┌─ Records

-- ==== Sys2Proof/Laws/KeepsTrip.lean ====
section
/-! SUPPORT. What each function and command of Machine/Trip.lean keeps. -/
set_option linter.all false
set_option Elab.async false
namespace Sys2Proof.Machine

theorem State.setTripSt_keeps {W : List Part} {Q : Nat → Bool} {s0 : State} {s : State} {b : Nat} {v : Nat}
    (wpgBnk_b : Q (pgBnk b) = true)
    (hK : Keeps W Q s0 s) : Keeps W Q s0 (State.setTripSt s b v) := by
  unfold State.setTripSt
  repeat' (first
    | with_reducible assumption
    | with_reducible exact id
    | with_reducible exact fun k => Mem.wf_writeBytes k
    | with_reducible exact fun k => Mem.wf_erase k
    | with_reducible exact fun k => SMap.wf_set k
    | with_reducible exact fun k => SMap.wf_drop k
    | with_reducible exact fun k => SMap.wf_foldl k
    | with_reducible exact fun k => SMap.wf_foldl (SMap.wf_drop k)
    | with_reducible exact fun _ _ k => absurd k List.not_mem_nil
    | intro _
    | with_reducible apply State.wrB_keeps
    | with_reducible apply State.wr_keeps
    | with_reducible apply keeps_next
    | with_reducible apply keeps_foldl
    | with_reducible apply keeps_foldl1
    | with_reducible exact Or.inr (by assumption)
    | with_reducible exact Or.inl rfl
    | dsimp only
    | (simp only [keeps_mk_eq]; with_reducible apply keeps_mk)
    | with_reducible apply keeps_ite
    | with_reducible apply keeps_ite1
    | split)

theorem State.enterTripped_keeps {W : List Part} {Q : Nat → Bool} {s0 : State} {s : State} {c : Nat}
    (wiFn_n : ∀ n, Q (iFn n) = true) (wpgChn_c : Q (pgChn c) = true)
    (hK : Keeps W Q s0 s) : Keeps W Q s0 (State.enterTripped s c) := by
  unfold State.enterTripped
  repeat' (first
    | with_reducible assumption
    | with_reducible exact id
    | with_reducible exact fun k => Mem.wf_writeBytes k
    | with_reducible exact fun k => Mem.wf_erase k
    | with_reducible exact fun k => SMap.wf_set k
    | with_reducible exact fun k => SMap.wf_drop k
    | with_reducible exact fun k => SMap.wf_foldl k
    | with_reducible exact fun k => SMap.wf_foldl (SMap.wf_drop k)
    | with_reducible exact fun _ _ k => absurd k List.not_mem_nil
    | intro _
    | with_reducible exact wiFn_n _
    | with_reducible apply State.raise_keeps
    | with_reducible apply State.setCst_keeps
    | with_reducible apply State.wr_keeps
    | with_reducible apply keeps_next
    | with_reducible apply keeps_foldl
    | with_reducible apply keeps_foldl1
    | with_reducible exact Or.inr (by assumption)
    | with_reducible exact Or.inl rfl
    | dsimp only
    | (simp only [keeps_mk_eq]; with_reducible apply keeps_mk)
    | with_reducible apply keeps_ite
    | with_reducible apply keeps_ite1
    | split)

theorem State.holdBank_keeps {W : List Part} {Q : Nat → Bool} {s0 : State} {s : State} {b : Nat}
    (wiFn_n : ∀ n, Q (iFn n) = true) (wpgChn_n : ∀ n, Q (pgChn n) = true)
    (hK : Keeps W Q s0 s) : Keeps W Q s0 (State.holdBank s b) := by
  unfold State.holdBank
  repeat' (first
    | with_reducible assumption
    | with_reducible exact id
    | with_reducible exact fun k => Mem.wf_writeBytes k
    | with_reducible exact fun k => Mem.wf_erase k
    | with_reducible exact fun k => SMap.wf_set k
    | with_reducible exact fun k => SMap.wf_drop k
    | with_reducible exact fun k => SMap.wf_foldl k
    | with_reducible exact fun k => SMap.wf_foldl (SMap.wf_drop k)
    | with_reducible exact fun _ _ k => absurd k List.not_mem_nil
    | intro _
    | with_reducible exact wiFn_n _
    | with_reducible exact wpgChn_n _
    | with_reducible apply State.enterTripped_keeps
    | with_reducible apply State.wr_keeps
    | with_reducible apply keeps_next
    | with_reducible apply keeps_foldl
    | with_reducible apply keeps_foldl1
    | with_reducible exact Or.inr (by assumption)
    | with_reducible exact Or.inl rfl
    | dsimp only
    | (simp only [keeps_mk_eq]; with_reducible apply keeps_mk)
    | with_reducible apply keeps_ite
    | with_reducible apply keeps_ite1
    | split)

theorem State.tripBank_keeps {W : List Part} {Q : Nat → Bool} {s0 : State} {s : State} {b : Nat} {code : Nat} {k : Nat} {sets : Nat} {stream : Option Nat} {atOnce : Bool}
    (wiCode_16 : Q (iCode 16) = true) (wiFn_n : ∀ n, Q (iFn n) = true) (wpgBnk_b : Q (pgBnk b) = true) (wpgChn_n : ∀ n, Q (pgChn n) = true) (wpgEvr : Q pgEvr = true) (wpgTrp : Q pgTrp = true) (wrecorder : Part.recorder ∈ W) (wbanks : Part.banks ∈ W)
    (hK : Keeps W Q s0 s) : Keeps W Q s0 (State.tripBank s b code k sets stream atOnce) := by
  unfold State.tripBank
  repeat' (first
    | with_reducible assumption
    | with_reducible exact id
    | with_reducible exact fun k => Mem.wf_writeBytes k
    | with_reducible exact fun k => Mem.wf_erase k
    | with_reducible exact fun k => SMap.wf_set k
    | with_reducible exact fun k => SMap.wf_drop k
    | with_reducible exact fun k => SMap.wf_foldl k
    | with_reducible exact fun k => SMap.wf_foldl (SMap.wf_drop k)
    | with_reducible exact fun _ _ k => absurd k List.not_mem_nil
    | intro _
    | with_reducible exact wiFn_n _
    | with_reducible exact wpgChn_n _
    | with_reducible apply State.modBk_keeps
    | with_reducible apply State.bump_keeps
    | with_reducible apply State.wr_keeps
    | with_reducible apply State.wrB_keeps
    | with_reducible apply State.wr2_keeps
    | with_reducible apply State.raise_keeps
    | with_reducible apply State.holdBank_keeps
    | with_reducible apply State.setTripSt_keeps
    | with_reducible apply State.report_keeps
    | with_reducible apply keeps_next
    | with_reducible apply keeps_foldl
    | with_reducible apply keeps_foldl1
    | with_reducible exact Or.inr (by assumption)
    | with_reducible exact Or.inl rfl
    | dsimp only
    | (simp only [keeps_mk_eq]; with_reducible apply keeps_mk)
    | with_reducible apply keeps_ite
    | with_reducible apply keeps_ite1
    | split)

theorem State.tripHold_keeps {W : List Part} {Q : Nat → Bool} {s0 : State} {s : State} {b : Nat} {n : Nat}
    (wpgBnk_b : Q (pgBnk b) = true) (wbanks : Part.banks ∈ W)
    (hK : Keeps W Q s0 s) : Keeps W Q s0 (State.tripHold s b n) := by
  unfold State.tripHold
  repeat' (first
    | with_reducible assumption
    | with_reducible exact id
    | with_reducible exact fun k => Mem.wf_writeBytes k
    | with_reducible exact fun k => Mem.wf_erase k
    | with_reducible exact fun k => SMap.wf_set k
    | with_reducible exact fun k => SMap.wf_drop k
    | with_reducible exact fun k => SMap.wf_foldl k
    | with_reducible exact fun k => SMap.wf_foldl (SMap.wf_drop k)
    | with_reducible exact fun _ _ k => absurd k List.not_mem_nil
    | intro _
    | with_reducible apply State.modBk_keeps
    | with_reducible apply State.setTripSt_keeps
    | with_reducible apply keeps_next
    | with_reducible apply keeps_foldl
    | with_reducible apply keeps_foldl1
    | with_reducible exact Or.inr (by assumption)
    | with_reducible exact Or.inl rfl
    | dsimp only
    | (simp only [keeps_mk_eq]; with_reducible apply keeps_mk)
    | with_reducible apply keeps_ite
    | with_reducible apply keeps_ite1
    | split)

theorem execTripHoldExpiry_keeps {W : List Part} {Q : Nat → Bool} {s0 : State} {b : Fin 32} {s : State}
    (wpgBnk_b_val : Q (pgBnk b.val) = true) (wbanks : Part.banks ∈ W)
    (hK : Keeps W Q s0 s) : Res.Keeps W Q s0 (execTripHoldExpiry b s) := by
  unfold execTripHoldExpiry
  repeat' (first
    | with_reducible assumption
    | with_reducible exact id
    | with_reducible exact fun k => Mem.wf_writeBytes k
    | with_reducible exact fun k => Mem.wf_erase k
    | with_reducible exact fun k => SMap.wf_set k
    | with_reducible exact fun k => SMap.wf_drop k
    | with_reducible exact fun k => SMap.wf_foldl k
    | with_reducible exact fun k => SMap.wf_foldl (SMap.wf_drop k)
    | with_reducible exact fun _ _ k => absurd k List.not_mem_nil
    | intro _
    | with_reducible apply State.tripHold_keeps
    | with_reducible apply State.start_keeps
    | with_reducible apply keeps_next
    | with_reducible apply keeps_foldl
    | with_reducible apply keeps_foldl1
    | with_reducible exact Or.inr (by assumption)
    | with_reducible exact Or.inl rfl
    | dsimp only
    | (simp only [keeps_mk_eq]; with_reducible apply keeps_mk)
    | with_reducible apply keeps_ite
    | with_reducible apply keeps_ite1
    | split)

theorem State.latchChan_keeps {W : List Part} {Q : Nat → Bool} {s0 : State} {s : State} {c : Nat} {code : Nat}
    (wiCode_17 : Q (iCode 17) = true) (wiFn_n : ∀ n, Q (iFn n) = true) (wpgBnk__bankOf_c_ : Q (pgBnk (bankOf c)) = true) (wpgChn_c : Q (pgChn c) = true) (wpgEvr : Q pgEvr = true) (wrecorder : Part.recorder ∈ W)
    (hK : Keeps W Q s0 s) : Keeps W Q s0 (State.latchChan s c code) := by
  unfold State.latchChan
  repeat' (first
    | with_reducible assumption
    | with_reducible exact id
    | with_reducible exact fun k => Mem.wf_writeBytes k
    | with_reducible exact fun k => Mem.wf_erase k
    | with_reducible exact fun k => SMap.wf_set k
    | with_reducible exact fun k => SMap.wf_drop k
    | with_reducible exact fun k => SMap.wf_foldl k
    | with_reducible exact fun k => SMap.wf_foldl (SMap.wf_drop k)
    | with_reducible exact fun _ _ k => absurd k List.not_mem_nil
    | intro _
    | with_reducible exact wiFn_n _
    | with_reducible apply State.wr_keeps
    | with_reducible apply State.bump_keeps
    | with_reducible apply State.enterTripped_keeps
    | with_reducible apply State.raise_keeps
    | with_reducible apply State.report_keeps
    | with_reducible apply keeps_next
    | with_reducible apply keeps_foldl
    | with_reducible apply keeps_foldl1
    | with_reducible exact Or.inr (by assumption)
    | with_reducible exact Or.inl rfl
    | dsimp only
    | (simp only [keeps_mk_eq]; with_reducible apply keeps_mk)
    | with_reducible apply keeps_ite
    | with_reducible apply keeps_ite1
    | split)

theorem State.slowCheck_keeps {W : List Part} {Q : Nat → Bool} {s0 : State} {s : State} {c : Nat}
    (wiCode_17 : Q (iCode 17) = true) (wiFn_n : ∀ n, Q (iFn n) = true) (wpgBnk__bankOf_c_ : Q (pgBnk (bankOf c)) = true) (wpgChn_c : Q (pgChn c) = true) (wpgEvr : Q pgEvr = true) (wrecorder : Part.recorder ∈ W)
    (hK : Keeps W Q s0 s) : Keeps W Q s0 (State.slowCheck s c) := by
  unfold State.slowCheck
  repeat' (first
    | with_reducible assumption
    | with_reducible exact id
    | with_reducible exact fun k => Mem.wf_writeBytes k
    | with_reducible exact fun k => Mem.wf_erase k
    | with_reducible exact fun k => SMap.wf_set k
    | with_reducible exact fun k => SMap.wf_drop k
    | with_reducible exact fun k => SMap.wf_foldl k
    | with_reducible exact fun k => SMap.wf_foldl (SMap.wf_drop k)
    | with_reducible exact fun _ _ k => absurd k List.not_mem_nil
    | intro _
    | with_reducible exact wiFn_n _
    | with_reducible apply State.latchChan_keeps
    | with_reducible apply keeps_next
    | with_reducible apply keeps_foldl
    | with_reducible apply keeps_foldl1
    | with_reducible exact Or.inr (by assumption)
    | with_reducible exact Or.inl rfl
    | dsimp only
    | (simp only [keeps_mk_eq]; with_reducible apply keeps_mk)
    | with_reducible apply keeps_ite
    | with_reducible apply keeps_ite1
    | split)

└─

◆ Task goal: Matching lines for the string "sets": count them across the listing and reply with the number alone.

◆ Exercise solution: 2